### Your goal
In the entries below, find every line with the string "command" and copy it.

### Available data

-- ==== Sys2Proof/Decode.lean ====
section
/-! DEFINITION. The words of the opcode table. No row of spec/opcode_table.json gives bits, so no word spells a command. -/

namespace Sys2Proof

/-- The command that a word spells by the table's bits: none, as the table gives no row any bits. (Log 3, DEDUCED.) -/
def decodeTableWord (_nbits _w : Nat) : Option Instr := none

end Sys2Proof
end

### Written solution
/-! DEFINITION. The words of the opcode table. No row of spec/opcode_table.json gives bits, so no word spells a command. -/
/-- The command that a word spells by the table's bits: none, as the table gives no row any bits. (Log 3, DEDUCED.) -/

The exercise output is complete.